**What you need to do**
Print the records exactly as they are written.

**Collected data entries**
-- ==== Sys2Proof/Syntax.lean ====
section
/-! DEFINITION. The instruction set: the 25 instructions of spec/opcode_table.json, one constructor each
(R3 of spec/00_scope.md), and the form of a row of the opcode table. -/

namespace Sys2Proof

/-- The machine instructions (R3). A memory-reference instruction carries its indirect flag I and its 12-bit
address field (R71); register-reference and input/output instructions have no operands (R80). -/
inductive Instr where
  -- memory-reference (R131 to R137)
  | and (ind : Bool) (addr : Addr)
  | add (ind : Bool) (addr : Addr)
  | lda (ind : Bool) (addr : Addr)
  | sta (ind : Bool) (addr : Addr)
  | bun (ind : Bool) (addr : Addr)
  | bsa (ind : Bool) (addr : Addr)
  | isz (ind : Bool) (addr : Addr)
  -- register-reference (R161 to R172)
  | cla
  | cle
  | cma
  | cme
  | cir
  | cil
  | inc
  | spa
  | sna
  | sza
  | sze
  | hlt
  -- input/output (R191 to R196)
  | inp
  | out
  | ski
  | sko
  | ion
  | iof
  deriving DecidableEq, Repr

/-- Why the decoder refuses a word (R81, R84): it is an RRI or IOI word that is in neither table. -/
inductive DecodeError where
  | illegalOpcode (word : Word)
  deriving DecidableEq, Repr

/-- A row of the opcode table (R86): the words `w` with `w &&& mask = pattern` are the mnemonic's. -/
structure OpcodeRow where
  mnemonic : Text
  mask     : Word
  pattern  : Word
  deriving DecidableEq, Repr

end Sys2Proof
end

**Output of the task**
-- ==== Sys2Proof/Syntax.lean ====
section
/-! DEFINITION. The instruction set: the 25 instructions of spec/opcode_table.json, one constructor each
(R3 of spec/00_scope.md), and the form of a row of the opcode table. -/

namespace Sys2Proof

/-- The machine instructions (R3). A memory-reference instruction carries its indirect flag I and its 12-bit
address field (R71); register-reference and input/output instructions have no operands (R80). -/
inductive Instr where
  -- memory-reference (R131 to R137)
  | and (ind : Bool) (addr : Addr)
  | add (ind : Bool) (addr : Addr)
  | lda (ind : Bool) (addr : Addr)
  | sta (ind : Bool) (addr : Addr)
  | bun (ind : Bool) (addr : Addr)
  | bsa (ind : Bool) (addr : Addr)
  | isz (ind : Bool) (addr : Addr)
  -- register-reference (R161 to R172)
  | cla
  | cle
  | cma
  | cme
  | cir
  | cil
  | inc
  | spa
  | sna
  | sza
  | sze
  | hlt
  -- input/output (R191 to R196)
  | inp
  | out
  | ski
  | sko
  | ion
  | iof
  deriving DecidableEq, Repr

/-- Why the decoder refuses a word (R81, R84): it is an RRI or IOI word that is in neither table. -/
inductive DecodeError where
  | illegalOpcode (word : Word)
  deriving DecidableEq, Repr

/-- A row of the opcode table (R86): the words `w` with `w &&& mask = pattern` are the mnemonic's. -/
structure OpcodeRow where
  mnemonic : Text
  mask     : Word
  pattern  : Word
  deriving DecidableEq, Repr

end Sys2Proof
end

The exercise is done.